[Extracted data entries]
*****

/-- The engines act on accepted commands: a step for a command that is not there, or that a fault holds, changes nothing; a queue word with one
wrong bit is corrected and counted as the command is read (R399); and a step for a command that is at its end ends it, with status 5 for a bind
whose record another hart has bound meanwhile (R295). The end of a command writes its record, and the command is then retired, its position no
longer pending, and its binding made (R278, R281, R282, R295); an absent page holds the end, and a pin, or an access through a table entry that an
engine has changed, makes it wait (R121, R283, R365). A copy goes on by one read or one write of an element, whichever of those that leave memory
as the loop would (R284, R285); an absent page holds it, and poison spreads (R400). A bind record binds or unbinds the stack (R294, R295). A held
command resumes when its page is there (R283). How the work is cut into steps, the order of the elements, what an early end leaves, and that an
absent page comes before the alignment of a stack record, are the model's choice (log entries 52, 53, 54, 58 and 121). -/
def Obligations.EnginesPerformCommands : Prop :=
  let steps (own : CtxRef) (k : BitVec 8) (inc : Option (List Byte)) : List Instr :=
    [.copyCommand own k, .stackBind own k, .collectiveInitialise own k, .collectiveSend own k, .collectiveReceive own k inc,
     .collectiveReceiveReduce own k inc, .collectiveToken own k, .collectiveTimeout own k]
  (∀ (s : State) (own : CtxRef) (k : BitVec 8) (inc : Option (List Byte)), s.command own k.toNat = none →
    ∀ i ∈ Instr.engineFaultResume own k :: steps own k inc, exec i s = .next s)
  ∧ (∀ (s : State) (own : CtxRef) (k : BitVec 8) (inc : Option (List Byte)) (c : Command), s.command own k.toNat = some c →
    ∀ i ∈ steps own k inc,
      (c.held ≠ none → exec i s = .next s)
      ∧ (c.held = none → exec i s = exec i (s.readCommand c))
      ∧ (∀ e, c.weak = [] → c.held = none → c.ending = some e →
          (∀ va, e.bind = some (some va) → s.boundElsewhere c va = true → exec i s = .next (s.finish c 5 0 0 none))
          ∧ ((∀ va, e.bind = some (some va) → s.boundElsewhere c va = false) →
              exec i s = .next (s.finish c e.status e.addr e.rank e.bind))))
  ∧ (∀ (s : State) (c : Command), s.command c.own c.pos = some c →
    let r := s.readCommand c
    r.command c.own c.pos = some { c with weak := [] }
    ∧ r = { s with un := { s.un with cmds := r.un.cmds }, dev := { s.dev with tele := r.dev.tele } }
    ∧ (∀ x, s.dev.tele[c.hid.isle]? = some x → r.dev.tele[c.hid.isle]? = some { x with corrected := x.corrected + c.weak.length }))
  ∧ (∀ (s : State) (c : Command) (status : Nat) (addr : Word) (rank : Nat) (bind : Option (Option Word)),
    let t := s.finish c status addr rank bind
    let e : Ending := ⟨status, addr, rank, bind⟩
    (s.remapPending c.own true = false →
      (s.cmplState c = .ok → Retired t c.own c.pos
        ∧ (∀ h x, s.hartOf c.own = some h → t.hartOf c.own = some x →
            c.pos ∉ x.ct.pending ∧ ∀ b, bind = some b → x.ct.stack = b ∧ x.ct.popped = none)
        ∧ (bind = some none → ∀ b ∈ t.un.binds, b.1 ≠ c.own))
      ∧ (∀ p, c.q 7 ≠ 0 → (c.q 7).toNat % 16 = 0 → EngineOpen s c .store (c.q 7) 16 p → NoWatch s → s.mem.wf →
          t.mem.bytes p.pa 16 = c.cmplBytes status addr rank ∧ MemoryOutside s t p.pa 16))
    ∧ (c.q 7 = 0 → t.mem = s.mem)
    ∧ (s.command c.own c.pos = some c →
        (s.remapPending c.own true = true ∨ s.cmplState c = .wait →
          t.mem = s.mem ∧ t.command c.own c.pos = some { c with ending := some e, held := none })
        ∧ (∀ va level, s.remapPending c.own true = false → s.cmplState c = .absent va level →
            t.mem = s.mem ∧ t.command c.own c.pos = some { c with ending := some e, held := some va })))
  ∧ (∀ (s : State) (own : CtxRef) (k : BitVec 8) (c : Command) (room : Nat), s.command own k.toNat = some c → c.engine = .copy room →
    c.held = none → c.ending = none → c.weak = [] →
    let nd := fieldOf (c.q 0) 16 8
    let n := 2 ^ fieldOf (c.q 0) 32 2
    let ps := copyPairs c.q []
    let u : State := { s with free := s.free + 1 }
    let moves := copyMoves (s.copyPlaces c ps) c
    (nd < 3 → moves = [] → exec (.copyCommand own k) s = .next (s.copyEnd c ps.length))
    ∧ (nd < 3 → moves ≠ [] →
        (∃ i, .take i ∈ moves ∧ exec (.copyCommand own k) s = .next (u.copyTake c n i ps))
        ∨ ∃ i v, .put i v ∈ moves ∧ exec (.copyCommand own k) s = .next (u.copyPut c n i v ps))
    ∧ (∀ (a b : Word) (pa : Place), nd < 3 → ps = [(a, b)] → c.copied = [] → c.taken = [] → EngineOpen s c .load a n pa → NoWatch s →
        ∃ t, exec (.copyCommand own k) s = .next t ∧ t.mem = s.mem
          ∧ t.command own k.toNat = some { c with taken := [(0, leNat (s.engineBytes c pa n), false)] })
    ∧ (∀ (a b : Word) (v : Nat) (pb : Place), nd < 3 → ps = [(a, b)] → c.copied = [] → c.taken = [(0, v, false)] → c.spoilt = none → c.q 7 = 0 →
        EngineOpen s c .store b n pb → NoWatch s → s.mem.wf → s.outstanding = [] →
        ∃ t, exec (.copyCommand own k) s = .next t ∧ t.mem.bytes pb.pa n = leBytes n v ∧ MemoryOutside s t pb.pa n
          ∧ Retired t own k.toNat)
    ∧ (3 ≤ nd →
        let found := s.reach c.space 8 (quadAddrs (c.q 6) 8) [] false
        let r := s.engineQuads c (c.q 6) 8
        (∀ xs, found = .absent xs → exec (.copyCommand own k) s = .next (s.hold c xs))
        ∧ (∀ va, found = .fault va → exec (.copyCommand own k) s = .next (s.finish c 2 va 0 none))
        ∧ (∀ va, found = .ok → r.2.2 = some va → exec (.copyCommand own k) s = .next (r.1.finish c 2 va 0 none))
        ∧ (found = .ok → r.2.2 = none → nestBad nd r.2.1 = true → exec (.copyCommand own k) s = .next (r.1.finish c 5 0 0 none))
        ∧ (found = .ok → r.2.2 = none → nestBad nd r.2.1 = false → exec (.copyCommand own k) s = .next (r.1.runCopy c r.2.1))))
  ∧ (∀ (xs : List (Option Nat × Option Nat)) (c : Command) (i : Nat) (v : Nat × Bool),
    let left (j : Nat) : Prop := j < xs.length ∧ j ∉ c.copied
    let place (j : Nat) : Option Nat × Option Nat := xs.getD j (none, none)
    (.take i ∈ copyMoves xs c ↔ left i ∧ (∀ t ∈ c.taken, t.1 ≠ i) ∧ ∀ j, j < i → left j → (place j).2 ≠ none)
    ∧ (.put i v ∈ copyMoves xs c ↔ left i ∧ (c.taken.find? fun t => t.1 == i) = some (i, v)
        ∧ ∀ j, j < i → left j → (∃ t ∈ c.taken, t.1 = j) ∨ ((place j).1 ≠ none ∧ (place j).1 ≠ (place i).2)))
  ∧ (∀ (s : State) (c : Command) (n i : Nat) (ps : List (Word × Word)), s.command c.own c.pos = some c →
    let found := copyFrom (s.copyPlaces c ps) c i i
    (∀ v, found = .inr v → (s.copyTake c n i ps).mem = s.mem
      ∧ (s.copyTake c n i ps).command c.own c.pos = some { c with taken := (i, v) :: c.taken })
    ∧ (∀ j p, found = .inl j → ps[j]? = some p →
        let reach := s.reach c.space n [(p.1, false)] [] false
        (∀ xs, reach = .absent xs → s.copyTake c n i ps = s.hold c xs)
        ∧ (∀ va, reach = .fault va → s.copyTake c n i ps = s.finish c 2 va 0 none)
        ∧ (∀ pa, EngineOpen s c .load p.1 n pa → NoWatch s → (s.copyTake c n i ps).mem = s.mem
            ∧ (s.copyTake c n i ps).command c.own c.pos = some { c with taken := (i, leNat (s.engineBytes c pa n), false) :: c.taken })))
  ∧ (∀ (s : State) (c : Command) (n i : Nat) (v : Nat × Bool) (ps : List (Word × Word)) (p : Word × Word), ps[i]? = some p →
    let reach := s.reach c.space n [(p.2, true)] [] false
    let t := s.copyPut c n i v ps
    let over_ (j : Nat) : Prop := i < j ∧ ((s.copyPlaces c ps).getD j (none, none)).2 = ((s.copyPlaces c ps).getD i (none, none)).2
    (∀ xs, reach = .absent xs → t = s.hold c xs)
    ∧ (∀ va, reach = .fault va → t = s.finish c 2 va 0 none)
    ∧ (reach = .wait → t = s)
    ∧ (∀ pb, EngineOpen s c .store p.2 n pb → NoWatch s → s.mem.wf → (c.copied.length + 1 < ps.length ∨ c.q 7 = 0) →
        ((∀ j ∈ c.copied, ¬ over_ j) → t.mem.bytes pb.pa n = leBytes n v.1 ∧ MemoryOutside s t pb.pa n)
        ∧ ((∃ j ∈ c.copied, over_ j) → t.mem = s.mem)
        ∧ (s.command c.own c.pos = some c → c.copied.length + 1 < ps.length → ∃ x, t.command c.own c.pos = some x
            ∧ x.copied = i :: c.copied ∧ (∀ y, y ∈ x.taken ↔ y ∈ c.taken ∧ y.1 ≠ i)
            ∧ (v.2 = false → x.spoilt = c.spoilt) ∧ (v.2 = true → c.spoilt = none → x.spoilt = some (i, p.1)))))
  ∧ (∀ (s : State) (own : CtxRef) (k : BitVec 8) (c : Command) (isle : Nat), s.command own k.toNat = some c → c.engine = .spill isle →
    c.held = none → c.ending = none → c.weak = [] →
    let va := c.q 1
    (va = 0 → exec (.stackBind own k) s = .next (s.finish c 1 0 0 (some none)))
    ∧ (∀ x, va ≠ 0 → s.translate c.space .load va = .error x →
        exec (.stackBind own k) s = .next (if x.code = 9 then s.hold c [(va, x.level, false)] else s.finish c 2 va 0 none))
    ∧ (∀ p, va ≠ 0 → s.translate c.space .load va = .ok p → p.mt ≠ 0 → exec (.stackBind own k) s = .next (s.finish c 5 0 0 none))
    ∧ (∀ p, va ≠ 0 → s.translate c.space .load va = .ok p → p.mt = 0 → s.reach c.space 8 (quadAddrs va 8) [] false = .ok →
        let r := s.engineQuads c va 8
        let taken : Prop := stackBad va r.2.1 = true ∨ ∃ b ∈ s.un.binds, b.2 = p.pa ∧ b.1 ≠ own
        (∀ bad, r.2.2 = some bad → exec (.stackBind own k) s = .next (r.1.finish c 2 bad 0 none))
        ∧ (r.2.2 = none → taken → exec (.stackBind own k) s = .next (r.1.finish c 5 0 0 none))
        ∧ (r.2.2 = none → ¬ taken → exec (.stackBind own k) s = .next (r.1.finish c 1 0 0 (some (some va))))))
  ∧ (∀ (s : State) (own : CtxRef) (k : BitVec 8) (c : Command) (va : Word), s.command own k.toNat = some c → c.held = some va →
    (∀ x, s.translate c.space .load va = .error x → x.code = 9 → exec (.engineFaultResume own k) s = .next s)
    ∧ ((∀ x, s.translate c.space .load va = .error x → x.code ≠ 9) →
        ∃ t, exec (.engineFaultResume own k) s = .next t ∧ t.command own k.toNat = some { c with held := none }
          ∧ t = { s with un := { s.un with cmds := t.un.cmds } }))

*****

PROMPT.
Among the records above, only the lines between the line holding "let u : State" and the line holding "(∃ i, .take", inclusive, are to be output, exactly as written.

TASK RESULT.
    let u : State := { s with free := s.free + 1 }
    let moves := copyMoves (s.copyPlaces c ps) c
    (nd < 3 → moves = [] → exec (.copyCommand own k) s = .next (s.copyEnd c ps.length))
    ∧ (nd < 3 → moves ≠ [] →
        (∃ i, .take i ∈ moves ∧ exec (.copyCommand own k) s = .next (u.copyTake c n i ps))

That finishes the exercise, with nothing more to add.